How do we define a good solution when there is no “right” answer?
Let’s start from a much more down to earth example. Carlos, a coworker of ours, enjoys chicken a lot. He also likes getting a good bang for his buck, and is always looking for a deal. In his quest to get the best tradeoff between taste and price, he has visited most of the restaurants that sell chicken near McGill University in Montreal.
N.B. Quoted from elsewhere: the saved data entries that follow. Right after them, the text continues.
/-- A write to TK_CTL (R417, R431, R432): more than one GO bit is a reserved encoding, a GO bit while PENDING leaves TK_CTL
unchanged, ARM acts for T0 on TK0 only, and a GO by T0 on TK0 has no effect while SOURCE = SYSTEMLINK (R414). -/
def State.writeTkCtl (s : State) (n v tenant : Nat) (ref : Bool) : State :=
  let go := bits v 29 27
  if go ≠ 0 ∧ go ≠ 1 ∧ go ≠ 2 ∧ go ≠ 4 then s
  else if go ≠ 0 ∧ s.flag F.tkStatus_pending 0 n then s
  else
    let s := s.setReg .tkCtl 0 n (Rg.tkCtl.written (s.reg .tkCtl 0 n) v)
    let s := if !bitAt v 31 then s.tkDisabled n else s
    let s := if bitAt v 30 ∧ n = 0 ∧ (tenant = 0 ∨ ref) then s.armTk0 else s
    let s := if go = 0 ∨ (n = 0 ∧ !ref ∧ s.flag F.timeCtl_source 0 0) then s else s.stageCorr n (s.goCorr n go) none
    if bitAt v 26 then s.snap n else s

/-- New alarm registers: the alarm time is first and next, and has not fired (R418). -/
def State.alarmSet (s : State) (n : Nat) : State :=
  let a := (s.reg .tkAlarmSecLo 0 n + 2 ^ 32 * s.getF F.tkAlarmSecHi_seconds 0 n) * 1000000000 + s.reg .tkAlarmNs 0 n
  s.setKeeper n { s.keeper n with first := a, next := a, fired := false }

/-- A capture: VALID is set, or an edge that arrives while VALID sets OVERRUN (R419). A disabled timekeeper takes no stamp (R53). -/
def State.capture (s : State) (n : Nat) : State :=
  if !s.flag F.tkCtl_enable 0 n then s
  else if s.flag F.tkCapCtl_valid 0 n then s.setF F.tkCapCtl_overrun 0 n 1
  else (s.putTime .tkCapNs .tkCapSecLo .tkCapSecHi n (s.keeper n).val).setF F.tkCapCtl_valid 0 n 1

/-- The registers of a timekeeper. -/
def tkRegs : List Rg := Blk.time.regs.filter (fun r => 0x1000 ≤ r.info.off)

/-- Function reset of a timekeeper: value zero, INCR nominal, TK0 armed or TKn unset, alarm and capture cleared (R431). -/
def State.resetTk (s : State) (n : Nat) : State :=
  let s := s.tkDisabled n
  let s := tkRegs.foldl (fun s r => s.resetReg r 0 n) s
  let s := s.setKeeper n Keeper.init
  if n = 0 then { s with tmr.servoed := false, tmr.offs := none } else s

/-- TK0 is parentless with SOURCE = SYSTEMLINK and not the root (R429). -/
def State.orphan (s : State) : Bool := s.flag F.timeCtl_source 0 0 && s.tmr.parent.isNone && !s.flag F.slStatus_root 0 0

/-- Bring HOLDOVER of every TK_STATUS up to date; each entry and exit raises FAULT_EV when enabled (R429). -/
def State.updHoldover (s : State) : State :=
  iter 8 (fun n s =>
    let h := s.tmr.holdover || (n = 0 && s.orphan)
    if s.flag F.tkStatus_holdover 0 n = h then s
    else
      let s := s.setF F.tkStatus_holdover 0 n (b2n h)
      if s.flag F.tkCtl_faultEn 0 n then s.raiseEv 0 n (s.getF F.tkCtl_faultEv 0 n) else s) s

/-! ### Commands of time itself -/

/-- SOURCE or TIME_PRIO has been written: a device with SOURCE = HOST is a root of its own and takes no parent; one that leaves HOST, and one without a
parent, is its own root while TIME_PRIO is below 255, and parentless otherwise (R424; log entry 161). -/
def State.sourceSet (s : State) (was : Bool) : State :=
  let now := s.flag F.timeCtl_source 0 0
  let s :=
    if !now then
      let s := ({ s with tmr.parent := none }).setReg .slStatus 0 0 (2 ^ 31 + s.getF F.timeCtl_timePrio 0 0)
      (s.setReg .slRootIdLo 0 0 ((Config.siliconId 0).toNat % 2 ^ 32)).setReg .slRootIdHi 0 0 ((Config.siliconId 0).toNat / 2 ^ 32)
    else if was ∧ s.tmr.parent.isSome then s
    else if s.getF F.timeCtl_timePrio 0 0 < 255 then
      let s := s.setReg .slStatus 0 0 (2 ^ 31 + s.getF F.timeCtl_timePrio 0 0)
      (s.setReg .slRootIdLo 0 0 ((Config.siliconId 0).toNat % 2 ^ 32)).setReg .slRootIdHi 0 0 ((Config.siliconId 0).toNat / 2 ^ 32)
    else ((s.setReg .slStatus 0 0 0).setReg .slRootIdLo 0 0 0).setReg .slRootIdHi 0 0 0
  s.updHoldover

/-- CORRECTION_APPLY (R417). -/
def execCorrectionApply (n : Tk) (s : State) : Out := .next (s.corrTick n)

/-- ALARM_FIRE (R418). -/
def execAlarmFire (n : Tk) (s : State) : Out := .next (if s.alarmDue n then s.fireAlarm n else s)

/-- PPS_OUT follows TK0: enabled, in RUN, REST and HOLD, and with PPS_VALID_ONLY once TK0 has taken a set or adjust (R420, R51). -/
def State.ppsOn (s : State) : Bool :=
  s.flag F.timeCtl_ppsEn 0 0 && s.flag F.tkCtl_enable 0 0 && decide (s.pw.mode = .run ∨ s.pw.mode = .rest ∨ s.pw.mode = .hold) &&
  (!s.flag F.timeCtl_ppsValidOnly 0 0 || s.tmr.stepped)

/-- PPS_OUT_RISE: TK0 reached PPS_OFFSET into the second at this tick; the pulse lasts PPS_WIDTH µs in ticks (R420). -/
def execPpsOutRise (s : State) : Out :=
  .next (if s.ppsOn && decide (s.getF F.ppsOffset_ns 0 0 * 2 ^ 32 ≤ (s.keeper 0).sub) &&
      decide ((s.keeper 0).sub < s.getF F.ppsOffset_ns 0 0 * 2 ^ 32 + s.incrNow 0)
    then { s with tmr.ppsOut := true, tmr.ppsLeft := s.getF F.ppsWidth_us 0 0 * 500 } else s)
He rated the quality of each meal out of 10.
Restaurant | Price ($) | Rating (/10) |
A | 8.50 | 8.5 |
B | 12.00 | 7 |
C | 5.00 | 5 |
D | 18.00 | 9.5 |
E | 11.00 | 7 |
F | 7.00 | 4.5 |
G | 10.00 | 7.5 |
H | 13.00 | 8 |
I | 14.00 | 9.5 |
J | 8.50 | 5 |
K | 10.00 | 8 |
Some restaurants are very easy to rule out. For instance, restaurants D and I offer pretty much the same plate, but I is cheaper, so Carlos, a conscious spender, never goes to restaurant D. Similarly, restaurant F is a cheap option at $7, but it’s not better than the $5 plate at restaurant C.
However, Carlos doesn’t have a strong preference between restaurant I and restaurant A. I is better, but A is much cheaper, so they both have their qualities. Neither is strictly worse than the other.
We can consider this in a more general perspective and define restaurants for which a strictly better alternative (both less expensive AND better quality) exists as “suboptimal”. Hence, the restaurants that are worse than no others can be considered “optimal”. The case where an option is optimal by virtue of not being strictly worse than any other option is known as Pareto optimality.
To visualize the problem, we can draw a plot of all the restaurants, organized by their performance on Carlos’s two criteria. We identify three restaurants that are worse than no others. We can define a line called the Pareto frontier, which is the set of points that are Pareto optimal. The nearer the line a restaurant is, the better it is as a lunch option.
Okay, but how in the world is this remotely related to Borderlands Science?
What we are doing with Borderlands Science is exactly the same idea; we are trying to optimize the tradeoff between maximizing the number of correctly aligned nucleotides, and minimizing the number of gaps. Thus, we are most interested in solutions that are not worse than other solutions. So, given all solutions provided for a puzzle, we can position them on a two-axis plot just like we did for the restaurants, and obtain data like the following:
In order to assemble a new alignment, we use data from optimal or near-optimal solutions (near the red line). Note that on this plot of real data, darker blue points mean there are multiple solutions with the same score and number of gaps. As you see, there is a nice spread of different strategies for solving the problem; some players like to go fast and use the minimum number of tokens they can to get the par scores, and some like to fight for the high score. Moreover, not all players are given the same number of tokens to ensure we sample the whole solution space.
Thanks to this variety, we can obtain a good approximation of a consensus answer to the question “how do players intuitively address the tradeoff between score and gaps?”, based on submissions that are both varied and high-quality.